### Prompt
From the records below, copy out exactly the lines from the one containing "v s).cmd = s.cmd := rfl" to the one containing "(pollStatus s).script = s.script := rfl", both included. Add nothing else.

┌────────

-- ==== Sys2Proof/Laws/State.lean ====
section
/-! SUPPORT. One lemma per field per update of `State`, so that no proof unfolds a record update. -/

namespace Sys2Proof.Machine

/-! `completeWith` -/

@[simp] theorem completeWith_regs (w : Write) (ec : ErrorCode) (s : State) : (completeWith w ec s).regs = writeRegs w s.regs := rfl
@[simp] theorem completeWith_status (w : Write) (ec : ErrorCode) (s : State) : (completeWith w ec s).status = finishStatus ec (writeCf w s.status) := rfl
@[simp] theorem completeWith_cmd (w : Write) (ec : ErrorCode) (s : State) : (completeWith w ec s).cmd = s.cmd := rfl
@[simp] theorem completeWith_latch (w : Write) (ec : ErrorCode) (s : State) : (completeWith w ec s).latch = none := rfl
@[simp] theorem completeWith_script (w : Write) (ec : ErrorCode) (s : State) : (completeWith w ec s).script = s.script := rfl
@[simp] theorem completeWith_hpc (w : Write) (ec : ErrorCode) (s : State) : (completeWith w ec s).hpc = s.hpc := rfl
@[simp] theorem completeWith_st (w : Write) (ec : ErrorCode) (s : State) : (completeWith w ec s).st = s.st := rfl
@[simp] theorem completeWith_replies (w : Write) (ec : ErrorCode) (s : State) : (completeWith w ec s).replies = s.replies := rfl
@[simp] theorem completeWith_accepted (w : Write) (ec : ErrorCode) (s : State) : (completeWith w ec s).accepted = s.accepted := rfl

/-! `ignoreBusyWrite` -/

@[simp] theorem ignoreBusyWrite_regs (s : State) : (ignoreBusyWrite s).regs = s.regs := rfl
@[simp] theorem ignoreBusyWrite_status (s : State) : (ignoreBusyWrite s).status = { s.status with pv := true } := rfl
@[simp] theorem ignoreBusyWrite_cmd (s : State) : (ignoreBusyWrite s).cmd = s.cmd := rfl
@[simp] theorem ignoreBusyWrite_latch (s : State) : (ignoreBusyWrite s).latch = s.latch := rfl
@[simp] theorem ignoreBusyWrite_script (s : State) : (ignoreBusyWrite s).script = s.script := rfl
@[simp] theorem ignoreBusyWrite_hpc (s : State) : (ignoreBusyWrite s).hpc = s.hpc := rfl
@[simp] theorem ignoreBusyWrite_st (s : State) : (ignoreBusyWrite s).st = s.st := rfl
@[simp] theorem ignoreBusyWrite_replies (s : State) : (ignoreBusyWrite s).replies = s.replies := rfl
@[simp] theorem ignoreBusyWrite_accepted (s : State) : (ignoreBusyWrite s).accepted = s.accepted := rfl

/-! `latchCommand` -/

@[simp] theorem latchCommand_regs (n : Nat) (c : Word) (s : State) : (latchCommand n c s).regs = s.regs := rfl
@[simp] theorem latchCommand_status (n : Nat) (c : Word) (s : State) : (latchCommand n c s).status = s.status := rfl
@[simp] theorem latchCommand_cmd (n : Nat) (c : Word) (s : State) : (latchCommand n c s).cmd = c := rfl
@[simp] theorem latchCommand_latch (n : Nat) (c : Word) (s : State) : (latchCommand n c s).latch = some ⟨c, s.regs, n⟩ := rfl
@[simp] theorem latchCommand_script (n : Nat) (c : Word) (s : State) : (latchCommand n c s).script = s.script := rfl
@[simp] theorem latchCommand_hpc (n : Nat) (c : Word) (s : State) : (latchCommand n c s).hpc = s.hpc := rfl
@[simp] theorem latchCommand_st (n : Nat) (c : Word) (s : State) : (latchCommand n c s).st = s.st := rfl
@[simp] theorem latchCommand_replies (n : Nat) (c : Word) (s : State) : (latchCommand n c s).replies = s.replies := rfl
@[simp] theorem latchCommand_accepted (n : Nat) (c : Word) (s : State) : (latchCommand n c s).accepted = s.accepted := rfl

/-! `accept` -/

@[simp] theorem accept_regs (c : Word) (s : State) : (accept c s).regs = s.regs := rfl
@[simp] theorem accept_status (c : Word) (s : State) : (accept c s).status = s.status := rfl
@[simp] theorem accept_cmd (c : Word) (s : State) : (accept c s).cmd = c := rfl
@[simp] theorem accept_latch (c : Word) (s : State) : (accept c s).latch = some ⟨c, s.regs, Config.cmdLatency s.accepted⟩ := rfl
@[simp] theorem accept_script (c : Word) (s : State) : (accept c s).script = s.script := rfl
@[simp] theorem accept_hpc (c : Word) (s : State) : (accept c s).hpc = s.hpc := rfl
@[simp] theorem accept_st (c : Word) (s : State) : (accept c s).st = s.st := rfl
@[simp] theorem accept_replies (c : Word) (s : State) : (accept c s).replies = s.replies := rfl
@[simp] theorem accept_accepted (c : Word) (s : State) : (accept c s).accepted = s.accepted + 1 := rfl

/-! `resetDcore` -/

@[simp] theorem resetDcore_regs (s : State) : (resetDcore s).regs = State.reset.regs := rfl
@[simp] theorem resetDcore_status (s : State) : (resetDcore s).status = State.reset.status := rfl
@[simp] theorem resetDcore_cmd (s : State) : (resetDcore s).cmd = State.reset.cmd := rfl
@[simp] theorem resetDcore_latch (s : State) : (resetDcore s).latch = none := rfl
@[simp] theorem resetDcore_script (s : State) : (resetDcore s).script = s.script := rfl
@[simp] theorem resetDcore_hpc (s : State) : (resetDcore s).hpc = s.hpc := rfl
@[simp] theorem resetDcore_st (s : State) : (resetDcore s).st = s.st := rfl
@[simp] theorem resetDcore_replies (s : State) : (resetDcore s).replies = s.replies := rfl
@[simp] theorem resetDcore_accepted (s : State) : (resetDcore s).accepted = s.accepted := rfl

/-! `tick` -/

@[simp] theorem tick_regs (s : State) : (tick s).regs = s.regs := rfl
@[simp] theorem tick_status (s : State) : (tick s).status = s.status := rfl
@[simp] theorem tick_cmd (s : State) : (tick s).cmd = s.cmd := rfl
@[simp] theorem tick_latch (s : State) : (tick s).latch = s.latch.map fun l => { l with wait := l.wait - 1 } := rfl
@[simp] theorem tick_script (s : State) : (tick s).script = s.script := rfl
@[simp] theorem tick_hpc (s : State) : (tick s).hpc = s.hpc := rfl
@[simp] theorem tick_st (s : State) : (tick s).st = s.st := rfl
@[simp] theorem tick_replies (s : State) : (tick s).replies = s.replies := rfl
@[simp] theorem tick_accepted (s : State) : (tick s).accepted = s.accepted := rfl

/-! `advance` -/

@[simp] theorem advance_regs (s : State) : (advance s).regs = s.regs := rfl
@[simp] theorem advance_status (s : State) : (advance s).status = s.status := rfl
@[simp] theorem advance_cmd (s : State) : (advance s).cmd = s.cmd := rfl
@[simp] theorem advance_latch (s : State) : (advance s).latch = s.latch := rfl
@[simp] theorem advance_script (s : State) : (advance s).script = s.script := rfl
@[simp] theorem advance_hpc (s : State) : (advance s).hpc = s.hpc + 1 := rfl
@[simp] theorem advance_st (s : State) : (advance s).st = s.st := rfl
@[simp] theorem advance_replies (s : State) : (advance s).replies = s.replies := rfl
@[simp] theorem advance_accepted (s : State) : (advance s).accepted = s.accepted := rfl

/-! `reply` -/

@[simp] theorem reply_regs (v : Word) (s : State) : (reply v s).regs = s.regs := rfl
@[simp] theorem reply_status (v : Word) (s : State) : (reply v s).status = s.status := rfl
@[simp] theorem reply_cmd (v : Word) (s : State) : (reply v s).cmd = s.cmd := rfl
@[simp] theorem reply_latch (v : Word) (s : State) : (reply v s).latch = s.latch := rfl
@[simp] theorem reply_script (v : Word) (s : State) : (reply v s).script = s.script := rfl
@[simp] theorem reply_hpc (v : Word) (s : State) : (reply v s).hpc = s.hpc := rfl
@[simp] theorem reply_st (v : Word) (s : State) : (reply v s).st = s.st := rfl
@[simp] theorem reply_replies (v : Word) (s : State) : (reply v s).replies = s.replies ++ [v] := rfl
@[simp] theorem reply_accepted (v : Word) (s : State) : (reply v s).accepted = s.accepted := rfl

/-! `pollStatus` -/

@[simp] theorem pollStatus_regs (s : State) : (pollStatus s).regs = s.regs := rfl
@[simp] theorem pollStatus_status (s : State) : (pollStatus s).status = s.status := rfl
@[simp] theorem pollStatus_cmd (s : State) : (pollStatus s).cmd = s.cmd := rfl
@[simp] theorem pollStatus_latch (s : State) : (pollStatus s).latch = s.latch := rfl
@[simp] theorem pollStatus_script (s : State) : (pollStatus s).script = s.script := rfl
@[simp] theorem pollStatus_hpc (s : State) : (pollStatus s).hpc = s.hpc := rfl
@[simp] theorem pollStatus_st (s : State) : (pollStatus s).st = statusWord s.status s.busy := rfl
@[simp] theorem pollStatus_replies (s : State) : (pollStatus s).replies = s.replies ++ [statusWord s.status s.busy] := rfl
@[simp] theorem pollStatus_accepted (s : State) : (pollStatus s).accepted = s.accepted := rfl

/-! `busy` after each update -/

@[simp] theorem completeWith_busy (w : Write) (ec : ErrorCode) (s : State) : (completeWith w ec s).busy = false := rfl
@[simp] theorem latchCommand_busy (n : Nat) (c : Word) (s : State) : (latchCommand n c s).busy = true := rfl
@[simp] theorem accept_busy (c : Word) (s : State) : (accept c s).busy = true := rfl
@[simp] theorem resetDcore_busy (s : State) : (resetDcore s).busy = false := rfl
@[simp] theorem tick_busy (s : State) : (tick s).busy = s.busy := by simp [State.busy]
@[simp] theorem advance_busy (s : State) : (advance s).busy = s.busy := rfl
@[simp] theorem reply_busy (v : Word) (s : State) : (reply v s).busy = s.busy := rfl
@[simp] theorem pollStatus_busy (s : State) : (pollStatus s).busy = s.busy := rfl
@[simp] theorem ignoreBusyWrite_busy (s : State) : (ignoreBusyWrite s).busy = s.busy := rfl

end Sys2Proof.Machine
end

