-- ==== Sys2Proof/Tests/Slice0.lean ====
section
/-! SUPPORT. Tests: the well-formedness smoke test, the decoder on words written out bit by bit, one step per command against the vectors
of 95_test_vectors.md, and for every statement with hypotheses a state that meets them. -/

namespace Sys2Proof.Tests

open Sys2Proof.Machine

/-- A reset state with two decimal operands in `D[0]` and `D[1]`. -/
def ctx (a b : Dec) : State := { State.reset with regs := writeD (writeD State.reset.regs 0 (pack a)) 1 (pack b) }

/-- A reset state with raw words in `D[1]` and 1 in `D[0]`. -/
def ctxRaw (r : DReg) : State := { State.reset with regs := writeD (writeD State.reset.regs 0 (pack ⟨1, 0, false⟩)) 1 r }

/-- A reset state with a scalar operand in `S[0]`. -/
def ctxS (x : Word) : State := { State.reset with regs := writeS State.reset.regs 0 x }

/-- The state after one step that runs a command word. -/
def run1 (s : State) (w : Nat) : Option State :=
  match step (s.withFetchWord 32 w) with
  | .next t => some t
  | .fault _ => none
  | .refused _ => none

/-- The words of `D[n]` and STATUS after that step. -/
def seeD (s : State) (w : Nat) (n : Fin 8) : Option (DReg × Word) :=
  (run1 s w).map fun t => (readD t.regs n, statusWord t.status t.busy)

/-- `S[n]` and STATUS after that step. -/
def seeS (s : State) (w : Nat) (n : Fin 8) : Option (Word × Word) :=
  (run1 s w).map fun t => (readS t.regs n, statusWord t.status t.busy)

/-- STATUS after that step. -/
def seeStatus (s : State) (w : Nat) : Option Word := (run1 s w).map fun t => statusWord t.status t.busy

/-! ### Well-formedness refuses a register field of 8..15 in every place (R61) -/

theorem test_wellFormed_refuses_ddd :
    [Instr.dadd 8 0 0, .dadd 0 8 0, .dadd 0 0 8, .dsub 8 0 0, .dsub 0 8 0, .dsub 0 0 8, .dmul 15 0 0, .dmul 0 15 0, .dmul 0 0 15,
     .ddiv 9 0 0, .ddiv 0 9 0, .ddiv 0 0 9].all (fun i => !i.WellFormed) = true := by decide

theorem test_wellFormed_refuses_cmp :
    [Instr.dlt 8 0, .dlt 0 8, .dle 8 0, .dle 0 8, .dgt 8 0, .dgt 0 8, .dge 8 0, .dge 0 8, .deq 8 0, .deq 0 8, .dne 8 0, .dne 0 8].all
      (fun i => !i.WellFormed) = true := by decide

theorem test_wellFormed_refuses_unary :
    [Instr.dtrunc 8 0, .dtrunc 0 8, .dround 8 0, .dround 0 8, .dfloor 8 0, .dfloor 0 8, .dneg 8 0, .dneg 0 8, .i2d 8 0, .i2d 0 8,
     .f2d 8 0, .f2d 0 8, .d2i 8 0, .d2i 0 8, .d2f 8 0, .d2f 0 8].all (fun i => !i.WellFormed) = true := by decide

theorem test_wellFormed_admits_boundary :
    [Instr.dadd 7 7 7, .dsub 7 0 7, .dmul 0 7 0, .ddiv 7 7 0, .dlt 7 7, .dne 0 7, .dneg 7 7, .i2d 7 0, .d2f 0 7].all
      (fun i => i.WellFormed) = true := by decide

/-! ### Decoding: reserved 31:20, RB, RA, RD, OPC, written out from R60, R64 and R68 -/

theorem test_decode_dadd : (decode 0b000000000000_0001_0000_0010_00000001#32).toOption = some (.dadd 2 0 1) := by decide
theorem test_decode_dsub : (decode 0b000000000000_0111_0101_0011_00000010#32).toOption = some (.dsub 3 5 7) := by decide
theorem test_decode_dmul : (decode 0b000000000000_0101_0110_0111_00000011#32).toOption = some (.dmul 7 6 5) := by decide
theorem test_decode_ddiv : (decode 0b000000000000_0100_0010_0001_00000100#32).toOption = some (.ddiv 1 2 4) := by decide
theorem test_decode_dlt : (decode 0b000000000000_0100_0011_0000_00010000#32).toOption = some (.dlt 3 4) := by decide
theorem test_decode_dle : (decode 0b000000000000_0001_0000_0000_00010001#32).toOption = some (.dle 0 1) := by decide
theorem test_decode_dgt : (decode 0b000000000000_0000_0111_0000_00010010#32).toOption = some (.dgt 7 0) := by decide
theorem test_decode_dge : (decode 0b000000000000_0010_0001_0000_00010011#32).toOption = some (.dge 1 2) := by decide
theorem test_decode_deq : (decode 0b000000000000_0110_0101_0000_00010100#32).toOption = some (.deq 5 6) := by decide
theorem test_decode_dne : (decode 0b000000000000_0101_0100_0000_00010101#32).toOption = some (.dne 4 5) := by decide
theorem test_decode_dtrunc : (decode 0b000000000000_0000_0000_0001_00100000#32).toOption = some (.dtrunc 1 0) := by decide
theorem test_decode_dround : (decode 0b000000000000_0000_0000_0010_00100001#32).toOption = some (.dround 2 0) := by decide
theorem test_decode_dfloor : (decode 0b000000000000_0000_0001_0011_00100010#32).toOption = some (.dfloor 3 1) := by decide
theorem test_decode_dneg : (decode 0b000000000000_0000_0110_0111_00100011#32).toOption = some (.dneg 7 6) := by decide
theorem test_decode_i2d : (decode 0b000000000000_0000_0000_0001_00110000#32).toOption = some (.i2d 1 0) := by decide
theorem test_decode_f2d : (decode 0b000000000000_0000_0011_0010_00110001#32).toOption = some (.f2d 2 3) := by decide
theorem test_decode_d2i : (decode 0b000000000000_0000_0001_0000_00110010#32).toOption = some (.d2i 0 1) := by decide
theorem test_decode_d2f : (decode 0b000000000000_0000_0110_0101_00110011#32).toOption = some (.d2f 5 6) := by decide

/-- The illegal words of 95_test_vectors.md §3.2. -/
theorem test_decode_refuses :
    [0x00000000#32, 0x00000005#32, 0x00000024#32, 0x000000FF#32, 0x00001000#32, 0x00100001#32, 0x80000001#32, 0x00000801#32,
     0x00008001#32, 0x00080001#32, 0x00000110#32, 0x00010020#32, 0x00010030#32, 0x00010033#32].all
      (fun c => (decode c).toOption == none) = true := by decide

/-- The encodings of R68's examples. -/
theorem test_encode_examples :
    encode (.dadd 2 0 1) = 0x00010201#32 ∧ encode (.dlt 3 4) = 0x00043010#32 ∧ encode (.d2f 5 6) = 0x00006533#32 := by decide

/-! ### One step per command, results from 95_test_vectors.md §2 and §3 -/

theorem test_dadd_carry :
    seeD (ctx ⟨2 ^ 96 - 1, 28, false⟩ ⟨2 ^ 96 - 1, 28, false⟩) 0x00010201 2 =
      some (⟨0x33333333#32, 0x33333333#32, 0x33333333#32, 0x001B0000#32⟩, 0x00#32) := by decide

└────────

### Solution for this task
@[simp] theorem reply_cmd (v : Word) (s : State) : (reply v s).cmd = s.cmd := rfl
@[simp] theorem reply_latch (v : Word) (s : State) : (reply v s).latch = s.latch := rfl
@[simp] theorem reply_script (v : Word) (s : State) : (reply v s).script = s.script := rfl
@[simp] theorem reply_hpc (v : Word) (s : State) : (reply v s).hpc = s.hpc := rfl
@[simp] theorem reply_st (v : Word) (s : State) : (reply v s).st = s.st := rfl
@[simp] theorem reply_replies (v : Word) (s : State) : (reply v s).replies = s.replies ++ [v] := rfl
@[simp] theorem reply_accepted (v : Word) (s : State) : (reply v s).accepted = s.accepted := rfl

/-! `pollStatus` -/

@[simp] theorem pollStatus_regs (s : State) : (pollStatus s).regs = s.regs := rfl
@[simp] theorem pollStatus_status (s : State) : (pollStatus s).status = s.status := rfl
@[simp] theorem pollStatus_cmd (s : State) : (pollStatus s).cmd = s.cmd := rfl
@[simp] theorem pollStatus_latch (s : State) : (pollStatus s).latch = s.latch := rfl
@[simp] theorem pollStatus_script (s : State) : (pollStatus s).script = s.script := rfl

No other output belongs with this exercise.